On President's Day 2001, a small group of reenactors representing riflemen of the 1st Virginia Regiment gathered at the meeting house to honor the unknown soldier of Washington's era. The keynote speaker was retired Army Col. Neale Cosby, president of the Society of the Honor Guard, Tomb of the Unknown Soldier, and treasurer of the United States Capitol Historical Society. Cosby spoke of the "responsibility to carry the heavy memories of our past," warning that the nation could lose its cultural memory unless its citizens "take constant reminders to refresh our memory."
At the ceremony, attended by members of the Daughters and Sons of the American Revolution along with a contingent of Boy Scouts, two wreaths were placed at the foot of the elevated gravesite.
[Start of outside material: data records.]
set_option maxRecDepth 100000 in
theorem test_DrbgReseededAndStoresFilled_part1 :
    (∃ (d : Drbg) (s : State), seedReady s = true ∧ s.rng.drbg = some d) ∧
    (∃ (s : State), seedReady s = true ∧ s.rng.drbg = none ∧ s.rng.state = 3) ∧
    (∃ (s : State), seedReady s = false) ∧
    (∃ (d : Drbg) (s : State), s.rng.drbg = some d ∧ s.rng.reserve.length < 256 ∧ s.rng.calls < hardLimit ∧ sourcesRun s =
      true) ∧
    (∃ (d : Drbg) (s : State), s.rng.drbg = some d ∧ 256 ≤ s.rng.reserve.length ∧ s.rng.buffer.length + 256 ≤ 4096 ∧
      s.rng.calls < hardLimit ∧ sourcesRun s = true) ∧
    (∃ (reserve : Bool) (s : State), (s.rng.drbg = none ∨ hardLimit ≤ s.rng.calls ∨ sourcesRun s = false ∨ (reserve = true ∧
      256 ≤ s.rng.reserve.length) ∨ (reserve = false ∧ (s.rng.reserve.length < 256 ∨ 4096 < s.rng.buffer.length + 256)))) ∧
    (∃ (src : Src) (given value : Bytes) (s : State) (p : Path), reaches src given s p 0x3100 0xB value = true ∧ leNat value
      < 4 ∧ leNat value < s.rng.sources.length ∧ s.modes.word.debugOpen = true ∧ portOpen s = true ∧ leNat value ≠
      s.rng.capture) ∧
    (∃ (src : Src) (given : Bytes) (s : State) (p : Path), reaches src given s p 0x3100 0xB [0xFF] = true ∧
      s.modes.word.debugOpen = true) :=
  ⟨⟨aDrbg, withDrbg released, by decide +kernel⟩,
   ⟨{ released with rng := { released.rng with state := 3, drbg := none } }, by decide +kernel⟩,
   ⟨up, by decide +kernel⟩,
   ⟨aDrbg, withDrbg up, by decide +kernel⟩,
   ⟨aDrbg, filled, by decide +kernel⟩,
   ⟨true, filled, by decide +kernel⟩,
   ⟨.write .custody, [2], [2], debugging, .custody, by decide +kernel⟩,
   ⟨.write .custody, [0xFF], capturing, .custody, by decide +kernel⟩⟩

theorem test_DrbgReseededAndStoresFilled_part2 :
    (∃ (src : Src) (given value : Bytes) (s : State) (p : Path), reaches src given s p 0x3100 0xB value = true ∧
      s.modes.word.debugOpen = false) :=
  ⟨.write .custody, [2], [2], up, .custody, by decide +kernel⟩

set_option maxRecDepth 100000 in
theorem test_InstructionsWindowsAndTraps_part1 :
    (∃ (core wrongPath fills : Nat) (missed : Bool) (fetched : Fetched) (c : Core) (s : State), executes s core = true ∧
      wrongPath ≤ 16 ∧ fetched ≠ .ownRow ∧ bits (fetchedWord s core) 26 6 ≠ 0x3D ∧ c = (getCore s core).speculate wrongPath
      fills missed) ∧
    (∃ (core wrongPath fills : Nat) (missed : Bool) (fetched : Fetched) (s : State), executes s core = true ∧ wrongPath ≤ 16
      ∧ fetched ≠ .ownRow ∧ bits (fetchedWord s core) 26 6 = 0x3D ∧ waitGroupOk (fetchedWord s core) = false ∧ (getCore s
      core).cwp ≠ 11) ∧
    (∃ (core wrongPath fills : Nat) (missed : Bool) (fetched : Fetched) (i : Instr) (s : State), executes s core = true ∧
      wrongPath ≤ 16 ∧ fetched ≠ .ownRow ∧ waitGroupOf core (fetchedWord s core) = some i) ∧
    (∃ (core wrongPath fills : Nat) (missed : Bool) (s : State), coreRuns s core = true ∧ wrongPath ≤ 16) ∧
    (∃ (core : Nat) (target : BitVec 64) (c : Core) (s : State), executes s core = true ∧ c = getCore s core ∧ c.cwp < 11 ∧
      c.winuse < 11) ∧
    (∃ (core : Nat) (target : BitVec 64) (c : Core) (s : State), executes s core = true ∧ c = getCore s core ∧ c.cwp < 11 ∧
      11 ≤ c.winuse) ∧
    (∃ (core : Nat) (target : BitVec 64) (c : Core) (s : State), executes s core = true ∧ c = getCore s core ∧ 1 < c.winuse) ∧
    (∃ (core : Nat) (target : BitVec 64) (s : State), executes s core = true ∧ (getCore s core).winuse ≤ 1 ∧ (getCore s
      core).cwp ≠ 11) :=
  ⟨⟨0, 3, 1, true, .ordinary, core0.speculate 3 1 true, coring core0, by decide +kernel⟩,
   ⟨0, 3, 1, true, .ordinary, atWord 0xF400000F (coring core0), by decide +kernel⟩,
   ⟨0, 3, 1, true, .ordinary, .waitw 0 3 4 5, atWord 0xF4642800 (coring core0), by decide +kernel⟩,
   ⟨0, 3, 1, true, coring core0, by decide +kernel⟩,
   ⟨0, 0x200, core0, coring core0, by decide +kernel⟩,
   ⟨0, 0x200, { core0 with winuse := 11 }, coring { core0 with winuse := 11 }, by decide +kernel⟩,
   ⟨0, 0x200, { core0 with winuse := 2, cwp := 1 }, coring { core0 with winuse := 2, cwp := 1 }, by decide +kernel⟩,
   ⟨0, 0x200, coring { core0 with winuse := 1 }, by decide +kernel⟩⟩
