-- ==== Sys2Proof/Machine/Parser.lean ====
section
/-! DEFINITION. The frame parser and checksum validator: one rule per receive state (spec 40_frame_parser, R110 to
R120). -/

namespace Sys2Proof.Machine

/-- AwaitStart (R111). -/
def awaitStartByte (b : Byte) (s : State) : Host.Outcome State Fault Refusal :=
  if b = START then .next { s with ck := START, control := .awaitSequence } else .next s.restart

/-- AwaitSequence (R112): SEQ is written as soon as the byte is accepted. -/
def awaitSequenceByte (b : Byte) (s : State) : Host.Outcome State Fault Refusal :=
  if seqAccepted s.seq b then .next { s with seq := b, ck := s.ck ^^^ b, control := .awaitLengthHigh }
  else .next s.restart

/-- AwaitLengthHigh (R113): `LEN <- b << 8`. -/
def awaitLengthHighByte (b : Byte) (s : State) : Host.Outcome State Fault Refusal :=
  .next { s with len := b.setWidth 16 <<< 8, ck := s.ck ^^^ b, control := .awaitLengthLow }

/-- AwaitLengthLow (R114): `LEN <- LEN | b`. -/
def awaitLengthLowByte (b : Byte) (s : State) : Host.Outcome State Fault Refusal :=
  .next { s with len := s.len ||| b.setWidth 16, ck := s.ck ^^^ b, control := .awaitToken }

/-- AwaitToken (R115): the token, and a declared length the buffer holds. -/
def awaitTokenByte (b : Byte) (s : State) : Host.Outcome State Fault Refusal :=
  if b = TOKEN ∧ lenAccepted s.cfg s.len then
    .next { s with ck := s.ck ^^^ b, idx := 0, control := .awaitPayload }
  else .next s.restart

/-- AwaitPayload (R116). The buffer has P_CAP bytes: an index at or above it, which R116 says cannot come, is a fault
(log entry 14). -/
def awaitPayloadByte (b : Byte) (s : State) : Host.Outcome State Fault Refusal :=
  if s.idx.toNat < s.cfg.cap then
    .next { s with
      buf := s.buf.set s.idx.toNat b
      ck := s.ck ^^^ b
      idx := s.idx + 1
      control := if s.idx + 1 = s.len then .awaitChecksum else .awaitPayload }
  else .fault (.bufferOverrun s.idx.toNat)

/-- AwaitChecksum (R117). -/
def awaitChecksumByte (b : Byte) (s : State) : Host.Outcome State Fault Refusal :=
  if b = s.ck then .next { s with control := .frameReady } else .next s.restart

/-- A `Byte(b)` event goes to the rule of the current state (R110). FrameReady and Exited take no event (R118, R121). -/
def receiveByte (b : Byte) (s : State) : Host.Outcome State Fault Refusal :=
  match s.control with
  | .awaitStart => awaitStartByte b s
  | .awaitSequence => awaitSequenceByte b s
  | .awaitLengthHigh => awaitLengthHighByte b s
  | .awaitLengthLow => awaitLengthLowByte b s
  | .awaitToken => awaitTokenByte b s
  | .awaitPayload => awaitPayloadByte b s
  | .awaitChecksum => awaitChecksumByte b s
  | .frameReady => .next s
  | .exited => .next s

/-- The receive step: take the next event; with none the block waits, unchanged (R110; log entry 6). -/
def receiveStep (s : State) : Host.Outcome State Fault Refusal :=
  match s.rx with
  | [] => .next s
  | .byte b :: rest => receiveByte b { s with rx := rest }
  | .timeout :: rest => timeoutEvent { s with rx := rest }

end Sys2Proof.Machine
end

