-- ==== Sys2Proof/Certificates/Slice0/Obligations.lean ====
section
/-! DEFINITION. The statements about the Gen7 STK500v2 engine, for the provers. Each docstring names the rules of spec/ it
formalises; OBLIGATIONS.json lists them. A statement that holds for the reference port only says so in a hypothesis. -/

open Sys2Proof Sys2Proof.Machine

/-! ### Encoding -/

/-- Payloads written out from 30_encoding R87 decode to the commands they stand for, one of every family; 0x19 is unknown
where lock programming is absent (R97). -/
def Obligations.SpecPayloadsDecode : Prop :=
  decode Config.test [0x01] = .ok .signOn
    ∧ decode Config.test [0x03, 0x90] = .ok (.getParameter (some 0x90))
    ∧ decode Config.test [0x06, 0x80, 0x12, 0x00, 0x10] = .ok (.loadAddress (some 0x80120010))
    ∧ decode Config.test [0x13, 0x00, 0x02, 0xC8, 0x0A, 0x40, 0x4C, 0x20, 0x00, 0x00, 0x11, 0x22]
        = .ok (.programFlashIsp (some 2) [0x11, 0x22])
    ∧ decode Config.test [0x14, 0x01, 0x1A, 0x20] = .ok (.readFlashIsp (some 282))
    ∧ decode Config.test [0x18, 0x00, 0x50, 0x08, 0x00, 0x00] = .ok (.readFuseIsp (some (0x50, 0x08)))
    ∧ decode Config.test [0x1D, 0x04, 0x04, 0x00, 0x30, 0x00, 0x02, 0x00]
        = .ok (.spiMulti (some 0x30) (some 0x02))
    ∧ decode { Config.test with lockProgEnabled := false } [0x19, 0xAC, 0xE0, 0x00, 0xCF] = .ok (.unknown 0x19)

/-- For every instance and every well-formed command, decoding its encoding gives it back, with every operand at every
value the encoding admits (30_encoding R87 to R89, R93 to R97). -/
def Obligations.DecodeOfEncode : Prop :=
  ∀ (c : Config) (i : Instr), i.wellFormed c = true → decode c (encode i) = .ok i

/-- Every payload a frame can carry decodes, and to a command that is well formed for the instance (30_encoding R83,
R102). -/
def Obligations.DecodedIsWellFormed : Prop :=
  ∀ (c : Config) (p : List Byte), configLegal c = true → 1 ≤ p.length → p.length ≤ c.maxLen →
    ∃ i, decode c p = .ok i ∧ i.wellFormed c = true

/-- A command whose operands are all there depends on no byte but those at its `readIndices`: another payload with the same
bytes there, whatever its other bytes and its length, decodes to the same command (R86, D37; 41_dispatch R152). Those are
the indices 30_encoding R87 lists as read, with one exception: for LOAD_ADDRESS all four address bytes are compared in
either width, although R87 lists 0, 3 and 4 alone for W = 16. That the first two are ignored then is `LoadAddressSetsAddr`'s
last clause (log entry 16). -/
def Obligations.UnreadBytesIgnored : Prop :=
  ∀ (c : Config) (p q : List Byte) (i : Instr),
    decode c p = .ok i → isComplete i → (∀ k ∈ readIndices i, q[k]? = p[k]?) → decode c q = .ok i

/-- A payload selects UNKNOWN exactly when its code is none of 30_encoding R96's table, or is 0x19 where lock programming
is absent (R97). -/
def Obligations.UnknownCodesExactly : Prop :=
  ∀ (c : Config) (code : Byte) (args : List Byte),
    decode c (code :: args) = .ok (.unknown code) ↔
      (code ∉ [0x01, 0x02, 0x03, 0x06, 0x10, 0x11, 0x12, 0x13, 0x14, 0x15, 0x16, 0x18, 0x19, 0x1A, 0x1B, 0x1D]
        ∨ (code = 0x19 ∧ c.lockProgEnabled = false))

/-! ### The step -/

/-- In FrameReady the step is `exec` of the command that BUF[0..LEN-1] decodes to (40_frame_parser R118, 41_dispatch
R140). Of the bytes the host sends meanwhile those the environment loses are gone; the others stay in the input, in the order
they were sent (70_reset R276; the form is the model's, log entry 8). -/
def Obligations.StepRunsDecodedCommand : Prop :=
  ∀ (s : State) (i : Instr), configLegal s.cfg = true → s.control = .frameReady →
    decode s.cfg (s.buf.take s.len.toNat) = .ok i →
    (s.losses = [] → step s = exec i s) ∧
    (∀ now later, s.losses = now :: later →
      step s = exec i { s with rx := dropLost now s.rx, losses := later })

/-- Parameters that break 00_scope R9 or R10 are refused in every state: they describe no instance. That the stop is this
refusal is the model's choice (log entry 12). -/
def Obligations.IllegalConfigurationRefused : Prop :=
  ∀ s : State,
    (s.cfg.cap < 12 ∨ s.cfg.pageSize < 2 ∨ (∀ k, s.cfg.pageSize ≠ 2 ^ k)
      ∨ s.cfg.bootBoundary % s.cfg.pageSize ≠ 0 ∨ s.cfg.flashSize % s.cfg.pageSize ≠ 0
      ∨ s.cfg.flashSize < s.cfg.bootBoundary ∨ 2 ^ s.cfg.addrWidth.bits < s.cfg.flashSize ∨ s.cfg.eepromSize = 0)
      ↔ step s = .refused .illegalConfiguration
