-- ==== Sys2Proof/Laws/PerInstr.lean ====
section
/-! SUPPORT. One fact per instruction: its encoding begins with the command code of its row (30_encoding R85, R96). -/

namespace Sys2Proof.Laws.EncodeHead

/-- The first payload byte of the instruction's encoding is its command code. -/
def Statement (i : Instr) : Prop := ∃ rest, encode i = Machine.commandCode i :: rest

theorem signOn : Statement .signOn := ⟨_, rfl⟩

theorem setParameter : Statement .setParameter := ⟨_, rfl⟩

theorem getParameter (id : Option Byte) : Statement (.getParameter id) := by
  cases id <;> exact ⟨_, rfl⟩

theorem loadAddress (word : Option (BitVec 32)) : Statement (.loadAddress word) := by
  cases word <;> exact ⟨_, rfl⟩

theorem enterProgmodeIsp : Statement .enterProgmodeIsp := ⟨_, rfl⟩

theorem leaveProgmodeIsp : Statement .leaveProgmodeIsp := ⟨_, rfl⟩

theorem chipEraseIsp : Statement .chipEraseIsp := ⟨_, rfl⟩

theorem programFlashIsp (size : Option Half) (data : List Byte) : Statement (.programFlashIsp size data) := by
  cases size <;> exact ⟨_, rfl⟩

theorem readFlashIsp (size : Option Half) : Statement (.readFlashIsp size) := by
  cases size <;> exact ⟨_, rfl⟩

theorem programEepromIsp (size : Option Half) (data : List Byte) : Statement (.programEepromIsp size data) := by
  cases size <;> exact ⟨_, rfl⟩

theorem readEepromIsp (size : Option Half) : Statement (.readEepromIsp size) := by
  cases size <;> exact ⟨_, rfl⟩

theorem readFuseIsp (cmds : Option (Byte × Byte)) : Statement (.readFuseIsp cmds) := by
  cases cmds <;> exact ⟨_, rfl⟩

theorem programLockIsp (lockByte : Option Byte) : Statement (.programLockIsp lockByte) := by
  cases lockByte <;> exact ⟨_, rfl⟩

theorem readLockIsp : Statement .readLockIsp := ⟨_, rfl⟩

theorem readSignatureIsp (index : Option Byte) : Statement (.readSignatureIsp index) := by
  cases index <;> exact ⟨_, rfl⟩

theorem spiMulti (tx0 : Option Byte) (index : Option Byte) : Statement (.spiMulti tx0 index) := by
  cases tx0 <;> cases index <;> exact ⟨_, rfl⟩

theorem unknown (code : Byte) : Statement (.unknown code) := ⟨_, rfl⟩

end Sys2Proof.Laws.EncodeHead
end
Members of the 1st Virginia Regiment offered a 21-gun salute while those present laid red and white carnations on the tomb as a fife and drum quartet played in the background.
'Known But To God'
The inscription on the Tomb of the Unknown Revolutionary War Soldier is remarkably similar to the inscription on the Tomb of the Unknowns at Arlington. The first reads, "Here lies a soldier of the Revolution whose identity is known but to God." The other: "Here reset in honored glory an American soldier known but to God." By the time a 50-ton block of Colorado marble was in place at Arlington, the grave of the Revolutionary soldier had been rediscovered 100 years earlier.
In 1821, as workers dug a foundation for a Catholic chapel behind the Old Presbyterian Meeting House, they found the unmarked grave, with an ammunition box serving as a coffin. "His tattered uniform identified him as a Revolutionary soldier and the buttons showed he was from Kentucky," a newspaper reported. On Jan. 21, 1821, the soldier's remains were reinterred in the cemetery behind the meeting house, which also held the grave of James Craik, the personal physician of George Washington, who was at his side when he died.
The small cemetery, open for visitors, is sheltered by trees and furnished with benches for peaceful contemplation. There are no guards before the Tomb of the Unknown Revolutionary War Soldier; only a small wrought-iron fence surrounds the gravesite.